[Stored items]
--*--
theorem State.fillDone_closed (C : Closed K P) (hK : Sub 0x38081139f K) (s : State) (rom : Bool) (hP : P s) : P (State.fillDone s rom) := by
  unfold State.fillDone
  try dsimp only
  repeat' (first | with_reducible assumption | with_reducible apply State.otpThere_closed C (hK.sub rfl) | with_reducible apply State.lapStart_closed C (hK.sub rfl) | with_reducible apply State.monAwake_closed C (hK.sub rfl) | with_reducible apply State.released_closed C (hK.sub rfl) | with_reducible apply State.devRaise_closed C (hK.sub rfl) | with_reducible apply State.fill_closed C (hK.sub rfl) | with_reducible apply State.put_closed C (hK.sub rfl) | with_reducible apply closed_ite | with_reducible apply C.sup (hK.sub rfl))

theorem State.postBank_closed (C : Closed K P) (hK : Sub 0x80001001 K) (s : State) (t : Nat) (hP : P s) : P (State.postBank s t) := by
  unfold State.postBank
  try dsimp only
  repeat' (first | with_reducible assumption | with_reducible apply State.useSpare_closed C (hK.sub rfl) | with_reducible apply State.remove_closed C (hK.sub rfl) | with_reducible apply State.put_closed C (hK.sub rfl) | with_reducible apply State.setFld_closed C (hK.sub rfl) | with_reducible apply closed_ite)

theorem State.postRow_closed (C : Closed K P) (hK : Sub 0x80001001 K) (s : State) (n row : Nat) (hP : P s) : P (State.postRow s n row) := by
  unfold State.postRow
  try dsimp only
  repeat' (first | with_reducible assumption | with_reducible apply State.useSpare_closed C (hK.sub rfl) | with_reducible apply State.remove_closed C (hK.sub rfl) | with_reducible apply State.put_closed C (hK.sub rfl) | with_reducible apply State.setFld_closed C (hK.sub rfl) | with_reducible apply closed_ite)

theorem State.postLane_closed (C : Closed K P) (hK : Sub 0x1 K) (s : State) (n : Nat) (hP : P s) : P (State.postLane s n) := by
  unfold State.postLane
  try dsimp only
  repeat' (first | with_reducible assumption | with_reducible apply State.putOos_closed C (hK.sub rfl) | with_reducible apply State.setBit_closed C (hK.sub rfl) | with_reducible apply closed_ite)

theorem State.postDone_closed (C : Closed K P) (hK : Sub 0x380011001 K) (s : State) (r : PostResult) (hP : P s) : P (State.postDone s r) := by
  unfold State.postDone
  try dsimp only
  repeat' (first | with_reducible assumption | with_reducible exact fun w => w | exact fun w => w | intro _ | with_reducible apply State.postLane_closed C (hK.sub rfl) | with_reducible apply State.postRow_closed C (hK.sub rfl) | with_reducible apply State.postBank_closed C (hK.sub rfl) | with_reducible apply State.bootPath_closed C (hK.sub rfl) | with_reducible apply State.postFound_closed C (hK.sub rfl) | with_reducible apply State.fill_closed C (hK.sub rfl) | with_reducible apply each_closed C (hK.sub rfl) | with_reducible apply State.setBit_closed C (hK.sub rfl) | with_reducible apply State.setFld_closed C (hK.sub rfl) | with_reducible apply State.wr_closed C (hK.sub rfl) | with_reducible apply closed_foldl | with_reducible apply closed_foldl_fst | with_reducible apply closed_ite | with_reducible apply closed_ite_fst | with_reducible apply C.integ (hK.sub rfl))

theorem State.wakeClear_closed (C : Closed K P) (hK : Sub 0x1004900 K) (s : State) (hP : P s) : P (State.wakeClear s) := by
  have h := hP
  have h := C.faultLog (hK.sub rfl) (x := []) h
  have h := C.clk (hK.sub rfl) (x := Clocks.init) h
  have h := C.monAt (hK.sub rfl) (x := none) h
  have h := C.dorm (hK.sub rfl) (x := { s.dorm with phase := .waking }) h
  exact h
--*--
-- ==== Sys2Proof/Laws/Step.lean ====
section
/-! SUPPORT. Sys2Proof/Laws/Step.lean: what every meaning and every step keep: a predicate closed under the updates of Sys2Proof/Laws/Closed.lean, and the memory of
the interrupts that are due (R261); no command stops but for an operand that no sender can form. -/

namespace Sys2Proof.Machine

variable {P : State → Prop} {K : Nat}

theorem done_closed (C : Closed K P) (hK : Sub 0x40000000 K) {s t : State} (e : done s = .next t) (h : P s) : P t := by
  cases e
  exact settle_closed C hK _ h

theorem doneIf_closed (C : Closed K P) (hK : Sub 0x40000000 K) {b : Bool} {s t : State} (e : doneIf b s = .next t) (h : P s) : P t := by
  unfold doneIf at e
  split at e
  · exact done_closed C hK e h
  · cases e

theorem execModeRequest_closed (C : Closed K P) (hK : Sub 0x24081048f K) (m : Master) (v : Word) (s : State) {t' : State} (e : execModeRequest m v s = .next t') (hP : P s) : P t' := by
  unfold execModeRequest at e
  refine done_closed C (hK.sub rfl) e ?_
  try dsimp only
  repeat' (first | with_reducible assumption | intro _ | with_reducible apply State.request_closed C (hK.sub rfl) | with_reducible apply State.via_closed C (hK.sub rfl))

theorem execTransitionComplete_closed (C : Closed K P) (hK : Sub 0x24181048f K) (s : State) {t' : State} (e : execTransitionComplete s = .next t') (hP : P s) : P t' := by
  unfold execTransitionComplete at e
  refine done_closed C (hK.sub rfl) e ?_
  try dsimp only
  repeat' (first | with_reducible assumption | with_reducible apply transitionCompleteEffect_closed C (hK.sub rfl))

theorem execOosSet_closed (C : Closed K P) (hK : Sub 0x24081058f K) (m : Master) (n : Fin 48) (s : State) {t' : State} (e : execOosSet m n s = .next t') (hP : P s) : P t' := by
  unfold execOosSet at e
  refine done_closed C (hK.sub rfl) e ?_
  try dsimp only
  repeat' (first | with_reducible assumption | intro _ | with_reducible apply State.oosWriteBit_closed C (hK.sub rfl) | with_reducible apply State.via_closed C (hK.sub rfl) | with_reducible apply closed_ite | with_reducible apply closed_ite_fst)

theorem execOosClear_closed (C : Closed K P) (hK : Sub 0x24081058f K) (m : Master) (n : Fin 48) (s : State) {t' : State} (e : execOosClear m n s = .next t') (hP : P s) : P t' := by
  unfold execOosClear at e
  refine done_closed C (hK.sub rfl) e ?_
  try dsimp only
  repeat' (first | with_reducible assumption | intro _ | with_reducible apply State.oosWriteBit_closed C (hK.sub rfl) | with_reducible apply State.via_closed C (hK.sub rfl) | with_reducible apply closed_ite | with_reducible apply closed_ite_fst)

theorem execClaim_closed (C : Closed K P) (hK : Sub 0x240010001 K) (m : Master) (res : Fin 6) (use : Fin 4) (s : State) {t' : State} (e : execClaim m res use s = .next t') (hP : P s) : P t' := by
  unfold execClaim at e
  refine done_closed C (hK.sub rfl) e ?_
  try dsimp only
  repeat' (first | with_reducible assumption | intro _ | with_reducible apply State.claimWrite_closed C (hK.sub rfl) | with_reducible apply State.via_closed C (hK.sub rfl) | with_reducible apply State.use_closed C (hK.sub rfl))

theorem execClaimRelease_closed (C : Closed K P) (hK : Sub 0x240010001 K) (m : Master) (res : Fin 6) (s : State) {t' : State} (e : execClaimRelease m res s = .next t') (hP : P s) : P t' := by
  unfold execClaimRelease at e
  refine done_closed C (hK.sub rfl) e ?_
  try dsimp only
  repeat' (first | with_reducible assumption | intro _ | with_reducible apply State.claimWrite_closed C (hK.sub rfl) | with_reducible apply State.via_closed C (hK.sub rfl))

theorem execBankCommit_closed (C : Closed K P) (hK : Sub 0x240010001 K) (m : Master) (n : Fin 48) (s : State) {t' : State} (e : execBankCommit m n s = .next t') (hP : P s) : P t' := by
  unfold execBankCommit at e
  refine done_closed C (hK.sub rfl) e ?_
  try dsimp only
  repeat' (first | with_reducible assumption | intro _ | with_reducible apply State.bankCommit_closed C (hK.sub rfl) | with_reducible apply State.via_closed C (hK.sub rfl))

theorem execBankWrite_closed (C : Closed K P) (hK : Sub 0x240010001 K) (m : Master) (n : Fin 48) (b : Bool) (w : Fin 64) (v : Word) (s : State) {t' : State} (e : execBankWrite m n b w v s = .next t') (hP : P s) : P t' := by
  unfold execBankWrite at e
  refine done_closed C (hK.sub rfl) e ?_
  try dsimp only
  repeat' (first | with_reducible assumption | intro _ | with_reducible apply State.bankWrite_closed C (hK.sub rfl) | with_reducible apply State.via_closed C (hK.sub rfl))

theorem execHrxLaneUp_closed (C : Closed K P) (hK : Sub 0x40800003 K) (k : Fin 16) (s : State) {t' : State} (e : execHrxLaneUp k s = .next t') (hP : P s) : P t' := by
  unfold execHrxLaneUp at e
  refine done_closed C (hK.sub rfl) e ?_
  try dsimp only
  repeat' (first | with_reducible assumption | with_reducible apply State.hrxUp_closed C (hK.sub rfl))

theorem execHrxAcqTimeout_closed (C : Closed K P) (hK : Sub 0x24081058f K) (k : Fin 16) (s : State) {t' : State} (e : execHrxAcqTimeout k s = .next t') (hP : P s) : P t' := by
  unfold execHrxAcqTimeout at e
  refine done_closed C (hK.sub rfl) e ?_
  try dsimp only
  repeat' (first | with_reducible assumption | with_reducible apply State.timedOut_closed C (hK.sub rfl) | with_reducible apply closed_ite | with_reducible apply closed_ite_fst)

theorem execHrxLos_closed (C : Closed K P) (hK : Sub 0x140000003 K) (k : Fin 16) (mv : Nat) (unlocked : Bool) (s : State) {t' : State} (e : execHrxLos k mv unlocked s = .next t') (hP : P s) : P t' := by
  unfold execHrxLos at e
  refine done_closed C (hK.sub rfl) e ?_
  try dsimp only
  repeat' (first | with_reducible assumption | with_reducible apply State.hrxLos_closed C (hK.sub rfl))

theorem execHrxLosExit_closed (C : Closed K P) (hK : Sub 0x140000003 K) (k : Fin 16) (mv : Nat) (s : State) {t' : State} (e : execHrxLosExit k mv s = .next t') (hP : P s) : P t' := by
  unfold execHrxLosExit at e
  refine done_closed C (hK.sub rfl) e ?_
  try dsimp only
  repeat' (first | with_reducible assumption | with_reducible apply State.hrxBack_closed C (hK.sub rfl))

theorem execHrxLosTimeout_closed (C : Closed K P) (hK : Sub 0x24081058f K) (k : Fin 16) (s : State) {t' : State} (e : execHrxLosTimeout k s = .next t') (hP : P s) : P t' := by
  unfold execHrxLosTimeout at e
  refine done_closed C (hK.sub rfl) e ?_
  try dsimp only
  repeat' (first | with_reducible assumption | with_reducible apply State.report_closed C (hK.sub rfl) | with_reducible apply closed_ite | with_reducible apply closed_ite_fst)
--*--
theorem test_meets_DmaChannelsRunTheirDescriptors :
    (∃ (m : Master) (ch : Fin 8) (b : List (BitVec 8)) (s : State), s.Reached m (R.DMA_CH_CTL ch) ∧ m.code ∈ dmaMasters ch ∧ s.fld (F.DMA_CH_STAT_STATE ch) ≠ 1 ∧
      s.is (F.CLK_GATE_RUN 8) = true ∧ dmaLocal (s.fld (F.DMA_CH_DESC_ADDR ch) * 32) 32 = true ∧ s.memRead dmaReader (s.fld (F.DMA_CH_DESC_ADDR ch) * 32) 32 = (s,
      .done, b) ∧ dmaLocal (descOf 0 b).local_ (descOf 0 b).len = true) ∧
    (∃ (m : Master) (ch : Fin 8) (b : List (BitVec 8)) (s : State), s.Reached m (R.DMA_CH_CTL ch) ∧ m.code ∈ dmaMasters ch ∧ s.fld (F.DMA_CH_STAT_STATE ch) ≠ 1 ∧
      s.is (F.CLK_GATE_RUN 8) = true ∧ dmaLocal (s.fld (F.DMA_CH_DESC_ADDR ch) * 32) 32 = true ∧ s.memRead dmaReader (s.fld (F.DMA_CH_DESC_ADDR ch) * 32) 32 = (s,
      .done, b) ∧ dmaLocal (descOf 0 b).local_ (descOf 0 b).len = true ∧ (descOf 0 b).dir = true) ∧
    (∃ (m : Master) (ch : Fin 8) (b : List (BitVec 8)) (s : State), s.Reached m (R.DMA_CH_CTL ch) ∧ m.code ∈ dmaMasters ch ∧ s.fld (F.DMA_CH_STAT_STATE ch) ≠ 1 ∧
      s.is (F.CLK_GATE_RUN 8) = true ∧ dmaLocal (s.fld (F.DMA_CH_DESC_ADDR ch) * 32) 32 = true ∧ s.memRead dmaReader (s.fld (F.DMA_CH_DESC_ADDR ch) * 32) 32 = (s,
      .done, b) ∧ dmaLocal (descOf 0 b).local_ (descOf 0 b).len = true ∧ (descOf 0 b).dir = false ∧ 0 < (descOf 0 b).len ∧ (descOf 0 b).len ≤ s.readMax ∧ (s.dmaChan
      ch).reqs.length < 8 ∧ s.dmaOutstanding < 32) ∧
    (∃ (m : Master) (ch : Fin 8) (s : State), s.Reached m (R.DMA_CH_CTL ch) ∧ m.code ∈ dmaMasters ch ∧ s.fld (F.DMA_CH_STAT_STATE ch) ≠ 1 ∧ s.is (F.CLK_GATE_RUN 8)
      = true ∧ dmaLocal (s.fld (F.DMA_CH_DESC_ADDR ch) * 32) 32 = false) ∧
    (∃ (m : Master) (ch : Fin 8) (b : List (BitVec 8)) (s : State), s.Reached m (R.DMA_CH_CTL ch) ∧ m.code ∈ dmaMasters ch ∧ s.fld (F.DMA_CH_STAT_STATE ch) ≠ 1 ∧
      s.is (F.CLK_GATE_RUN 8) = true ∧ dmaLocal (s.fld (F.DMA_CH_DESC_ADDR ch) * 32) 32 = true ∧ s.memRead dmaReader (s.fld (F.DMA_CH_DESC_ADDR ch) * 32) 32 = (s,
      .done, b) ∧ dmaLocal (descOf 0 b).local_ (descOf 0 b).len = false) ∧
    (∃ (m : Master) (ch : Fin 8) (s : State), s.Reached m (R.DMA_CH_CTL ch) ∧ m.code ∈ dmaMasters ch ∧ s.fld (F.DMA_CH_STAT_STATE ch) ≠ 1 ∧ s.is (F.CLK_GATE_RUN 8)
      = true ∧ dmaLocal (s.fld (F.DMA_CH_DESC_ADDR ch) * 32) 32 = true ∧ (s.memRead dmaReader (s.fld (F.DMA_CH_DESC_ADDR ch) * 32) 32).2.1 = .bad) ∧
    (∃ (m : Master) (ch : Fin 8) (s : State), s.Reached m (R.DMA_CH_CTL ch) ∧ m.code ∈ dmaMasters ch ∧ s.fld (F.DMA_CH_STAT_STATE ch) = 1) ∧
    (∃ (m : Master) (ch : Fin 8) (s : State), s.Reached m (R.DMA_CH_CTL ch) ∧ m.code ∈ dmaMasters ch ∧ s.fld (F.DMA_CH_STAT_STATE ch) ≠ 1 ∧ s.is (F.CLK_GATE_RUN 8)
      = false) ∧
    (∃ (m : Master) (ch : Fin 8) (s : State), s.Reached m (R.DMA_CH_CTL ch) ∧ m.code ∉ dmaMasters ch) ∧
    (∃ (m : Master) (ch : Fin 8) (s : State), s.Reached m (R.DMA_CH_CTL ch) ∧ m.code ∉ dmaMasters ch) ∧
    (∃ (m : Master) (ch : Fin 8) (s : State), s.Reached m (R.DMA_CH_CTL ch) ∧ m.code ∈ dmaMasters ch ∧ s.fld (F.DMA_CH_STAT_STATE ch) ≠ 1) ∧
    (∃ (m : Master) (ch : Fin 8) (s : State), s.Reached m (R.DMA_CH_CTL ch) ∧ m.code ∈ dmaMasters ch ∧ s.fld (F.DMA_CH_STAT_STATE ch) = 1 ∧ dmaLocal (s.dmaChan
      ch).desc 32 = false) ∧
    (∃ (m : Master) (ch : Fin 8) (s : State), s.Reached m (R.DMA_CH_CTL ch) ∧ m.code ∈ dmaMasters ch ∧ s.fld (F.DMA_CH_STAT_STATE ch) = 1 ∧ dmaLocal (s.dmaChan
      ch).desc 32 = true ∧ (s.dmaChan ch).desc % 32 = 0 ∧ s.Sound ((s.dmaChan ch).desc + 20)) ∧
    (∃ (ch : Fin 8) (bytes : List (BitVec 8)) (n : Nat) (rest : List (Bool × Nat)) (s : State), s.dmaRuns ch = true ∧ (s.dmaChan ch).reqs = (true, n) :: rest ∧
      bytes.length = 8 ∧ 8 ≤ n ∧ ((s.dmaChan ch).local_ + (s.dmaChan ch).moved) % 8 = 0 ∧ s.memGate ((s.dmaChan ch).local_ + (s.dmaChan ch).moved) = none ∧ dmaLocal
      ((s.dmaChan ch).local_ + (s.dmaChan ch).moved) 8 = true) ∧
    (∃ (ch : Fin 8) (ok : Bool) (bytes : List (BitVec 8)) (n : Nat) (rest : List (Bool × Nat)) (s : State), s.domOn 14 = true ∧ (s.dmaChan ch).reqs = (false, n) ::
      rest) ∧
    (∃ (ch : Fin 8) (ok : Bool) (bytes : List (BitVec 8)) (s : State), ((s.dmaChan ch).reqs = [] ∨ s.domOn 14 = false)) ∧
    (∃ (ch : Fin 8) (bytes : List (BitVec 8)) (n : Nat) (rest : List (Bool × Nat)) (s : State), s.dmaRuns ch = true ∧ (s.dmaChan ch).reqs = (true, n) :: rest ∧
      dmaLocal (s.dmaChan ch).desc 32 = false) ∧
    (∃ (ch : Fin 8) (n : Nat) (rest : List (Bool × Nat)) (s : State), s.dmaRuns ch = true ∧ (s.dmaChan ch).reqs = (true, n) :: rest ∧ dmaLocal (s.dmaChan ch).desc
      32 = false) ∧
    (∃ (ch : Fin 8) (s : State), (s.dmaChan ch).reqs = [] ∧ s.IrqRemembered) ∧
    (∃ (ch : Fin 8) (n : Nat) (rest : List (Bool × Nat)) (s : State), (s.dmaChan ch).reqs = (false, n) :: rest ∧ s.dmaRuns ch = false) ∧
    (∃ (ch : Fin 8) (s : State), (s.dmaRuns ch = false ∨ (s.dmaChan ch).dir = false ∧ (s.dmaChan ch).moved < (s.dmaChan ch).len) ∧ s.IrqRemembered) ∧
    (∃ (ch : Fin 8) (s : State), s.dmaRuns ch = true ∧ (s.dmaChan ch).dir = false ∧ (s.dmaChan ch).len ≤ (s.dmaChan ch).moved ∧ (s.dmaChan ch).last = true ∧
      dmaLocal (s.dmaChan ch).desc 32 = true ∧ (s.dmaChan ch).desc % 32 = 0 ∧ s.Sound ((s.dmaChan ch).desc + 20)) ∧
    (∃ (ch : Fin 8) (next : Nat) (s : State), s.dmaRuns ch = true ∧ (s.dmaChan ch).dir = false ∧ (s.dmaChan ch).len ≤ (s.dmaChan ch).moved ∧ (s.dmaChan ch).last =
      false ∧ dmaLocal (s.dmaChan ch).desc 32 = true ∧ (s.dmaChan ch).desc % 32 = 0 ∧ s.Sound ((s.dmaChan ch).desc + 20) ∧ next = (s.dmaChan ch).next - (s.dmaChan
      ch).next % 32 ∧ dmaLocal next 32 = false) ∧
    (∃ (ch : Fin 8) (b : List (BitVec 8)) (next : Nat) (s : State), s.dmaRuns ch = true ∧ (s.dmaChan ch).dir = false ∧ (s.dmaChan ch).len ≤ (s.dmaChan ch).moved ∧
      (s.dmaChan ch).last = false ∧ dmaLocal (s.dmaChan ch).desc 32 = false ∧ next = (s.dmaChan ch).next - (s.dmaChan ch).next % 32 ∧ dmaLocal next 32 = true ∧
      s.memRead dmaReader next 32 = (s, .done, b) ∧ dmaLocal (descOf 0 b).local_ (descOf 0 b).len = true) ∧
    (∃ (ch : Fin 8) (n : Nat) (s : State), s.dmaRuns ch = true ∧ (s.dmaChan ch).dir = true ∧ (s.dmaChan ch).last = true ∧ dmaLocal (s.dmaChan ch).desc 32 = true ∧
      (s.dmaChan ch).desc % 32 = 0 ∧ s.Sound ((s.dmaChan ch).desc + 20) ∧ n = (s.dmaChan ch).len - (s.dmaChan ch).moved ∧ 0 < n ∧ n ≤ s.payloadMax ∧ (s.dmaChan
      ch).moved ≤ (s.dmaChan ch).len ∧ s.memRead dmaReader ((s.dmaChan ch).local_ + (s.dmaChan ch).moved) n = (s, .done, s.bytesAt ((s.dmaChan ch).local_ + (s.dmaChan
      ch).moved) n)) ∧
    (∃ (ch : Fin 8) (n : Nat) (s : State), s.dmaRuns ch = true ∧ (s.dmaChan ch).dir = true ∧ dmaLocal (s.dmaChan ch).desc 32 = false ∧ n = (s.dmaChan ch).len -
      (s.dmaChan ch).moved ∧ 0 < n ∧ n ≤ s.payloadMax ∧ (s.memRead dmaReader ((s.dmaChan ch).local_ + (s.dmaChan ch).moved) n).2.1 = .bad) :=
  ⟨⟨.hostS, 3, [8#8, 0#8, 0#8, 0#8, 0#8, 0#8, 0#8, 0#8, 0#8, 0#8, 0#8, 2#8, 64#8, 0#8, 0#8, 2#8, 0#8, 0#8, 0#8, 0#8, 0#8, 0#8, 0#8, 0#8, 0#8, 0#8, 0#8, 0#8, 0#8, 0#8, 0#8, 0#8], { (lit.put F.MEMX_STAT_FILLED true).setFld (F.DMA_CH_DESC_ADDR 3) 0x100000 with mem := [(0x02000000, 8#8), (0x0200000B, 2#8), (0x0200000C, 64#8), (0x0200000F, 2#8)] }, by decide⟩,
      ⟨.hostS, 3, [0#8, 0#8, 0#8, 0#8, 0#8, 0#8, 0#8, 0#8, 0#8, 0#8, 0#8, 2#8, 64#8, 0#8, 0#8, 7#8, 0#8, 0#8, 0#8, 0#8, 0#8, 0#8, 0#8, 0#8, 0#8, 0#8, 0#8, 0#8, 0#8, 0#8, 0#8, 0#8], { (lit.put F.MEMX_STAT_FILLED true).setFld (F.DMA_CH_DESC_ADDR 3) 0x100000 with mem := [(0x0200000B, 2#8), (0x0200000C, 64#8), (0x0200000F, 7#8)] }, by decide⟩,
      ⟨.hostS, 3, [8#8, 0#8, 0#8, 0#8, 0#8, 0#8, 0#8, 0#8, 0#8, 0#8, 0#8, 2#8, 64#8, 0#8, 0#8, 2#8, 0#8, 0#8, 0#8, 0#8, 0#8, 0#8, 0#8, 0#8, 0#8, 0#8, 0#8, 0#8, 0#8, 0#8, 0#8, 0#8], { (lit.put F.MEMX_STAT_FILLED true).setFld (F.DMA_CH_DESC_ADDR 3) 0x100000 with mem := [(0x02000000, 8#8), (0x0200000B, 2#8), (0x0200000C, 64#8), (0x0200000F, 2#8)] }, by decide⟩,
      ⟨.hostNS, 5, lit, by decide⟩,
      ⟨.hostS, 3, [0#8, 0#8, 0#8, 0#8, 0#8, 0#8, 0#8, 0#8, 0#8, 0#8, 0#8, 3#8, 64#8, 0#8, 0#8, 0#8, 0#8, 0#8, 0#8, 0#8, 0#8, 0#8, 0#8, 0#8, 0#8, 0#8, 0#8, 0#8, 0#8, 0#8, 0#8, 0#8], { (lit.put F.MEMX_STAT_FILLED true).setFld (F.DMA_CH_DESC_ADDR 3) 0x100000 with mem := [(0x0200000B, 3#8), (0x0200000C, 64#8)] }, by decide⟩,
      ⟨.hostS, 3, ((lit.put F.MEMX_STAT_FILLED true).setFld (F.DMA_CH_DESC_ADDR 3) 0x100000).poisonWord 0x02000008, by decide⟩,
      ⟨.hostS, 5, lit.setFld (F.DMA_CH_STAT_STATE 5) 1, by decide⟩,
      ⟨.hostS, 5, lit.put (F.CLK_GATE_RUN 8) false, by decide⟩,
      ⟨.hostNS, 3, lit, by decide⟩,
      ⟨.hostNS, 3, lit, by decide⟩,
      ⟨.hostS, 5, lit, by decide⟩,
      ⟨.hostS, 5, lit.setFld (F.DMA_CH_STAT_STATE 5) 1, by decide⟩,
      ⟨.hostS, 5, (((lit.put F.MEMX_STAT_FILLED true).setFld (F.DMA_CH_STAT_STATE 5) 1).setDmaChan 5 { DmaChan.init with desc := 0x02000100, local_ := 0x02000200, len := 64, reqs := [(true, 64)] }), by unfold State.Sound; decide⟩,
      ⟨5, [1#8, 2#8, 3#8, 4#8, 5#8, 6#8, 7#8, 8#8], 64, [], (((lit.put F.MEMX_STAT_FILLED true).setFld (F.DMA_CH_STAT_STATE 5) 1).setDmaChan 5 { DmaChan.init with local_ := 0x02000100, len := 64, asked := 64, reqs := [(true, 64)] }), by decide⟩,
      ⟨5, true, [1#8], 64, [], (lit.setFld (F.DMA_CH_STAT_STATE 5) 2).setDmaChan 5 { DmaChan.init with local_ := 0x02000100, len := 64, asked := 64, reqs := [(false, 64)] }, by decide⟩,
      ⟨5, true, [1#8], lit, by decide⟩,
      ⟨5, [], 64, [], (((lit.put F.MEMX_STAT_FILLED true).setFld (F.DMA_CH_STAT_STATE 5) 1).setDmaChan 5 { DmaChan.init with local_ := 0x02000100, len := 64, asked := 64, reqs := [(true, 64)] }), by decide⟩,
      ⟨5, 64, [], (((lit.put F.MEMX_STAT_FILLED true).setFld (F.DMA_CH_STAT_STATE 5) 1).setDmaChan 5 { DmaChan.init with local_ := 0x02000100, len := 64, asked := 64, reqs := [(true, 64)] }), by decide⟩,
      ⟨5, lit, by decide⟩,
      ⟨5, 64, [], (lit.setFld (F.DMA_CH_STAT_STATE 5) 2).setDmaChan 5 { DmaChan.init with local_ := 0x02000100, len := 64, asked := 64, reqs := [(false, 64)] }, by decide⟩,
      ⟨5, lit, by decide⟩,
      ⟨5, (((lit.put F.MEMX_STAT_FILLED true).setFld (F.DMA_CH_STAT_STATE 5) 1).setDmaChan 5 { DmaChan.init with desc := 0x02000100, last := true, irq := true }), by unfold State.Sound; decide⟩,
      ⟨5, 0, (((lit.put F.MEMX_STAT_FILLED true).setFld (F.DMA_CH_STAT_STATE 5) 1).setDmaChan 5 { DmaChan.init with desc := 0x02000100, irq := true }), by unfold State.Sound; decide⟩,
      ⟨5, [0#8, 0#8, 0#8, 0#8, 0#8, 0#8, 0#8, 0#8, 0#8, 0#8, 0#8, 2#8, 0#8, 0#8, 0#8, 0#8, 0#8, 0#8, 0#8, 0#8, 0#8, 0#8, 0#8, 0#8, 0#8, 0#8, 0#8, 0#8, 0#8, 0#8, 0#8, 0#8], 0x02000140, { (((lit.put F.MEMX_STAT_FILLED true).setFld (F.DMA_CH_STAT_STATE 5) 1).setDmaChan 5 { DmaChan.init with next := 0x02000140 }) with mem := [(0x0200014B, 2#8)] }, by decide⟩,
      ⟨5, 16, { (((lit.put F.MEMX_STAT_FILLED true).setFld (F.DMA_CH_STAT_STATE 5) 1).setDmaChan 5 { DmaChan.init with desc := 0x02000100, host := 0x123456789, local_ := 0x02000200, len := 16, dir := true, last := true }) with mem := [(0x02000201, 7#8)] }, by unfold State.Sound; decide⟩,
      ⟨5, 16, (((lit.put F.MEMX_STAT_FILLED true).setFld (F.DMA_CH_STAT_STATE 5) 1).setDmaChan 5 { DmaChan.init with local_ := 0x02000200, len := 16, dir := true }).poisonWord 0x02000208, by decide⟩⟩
--*--
What to do: Go through the entries above, and wherever a line holds the word "none", copy that line.

Result:
  have h := C.monAt (hK.sub rfl) (x := none) h
      bytes.length = 8 ∧ 8 ≤ n ∧ ((s.dmaChan ch).local_ + (s.dmaChan ch).moved) % 8 = 0 ∧ s.memGate ((s.dmaChan ch).local_ + (s.dmaChan ch).moved) = none ∧ dmaLocal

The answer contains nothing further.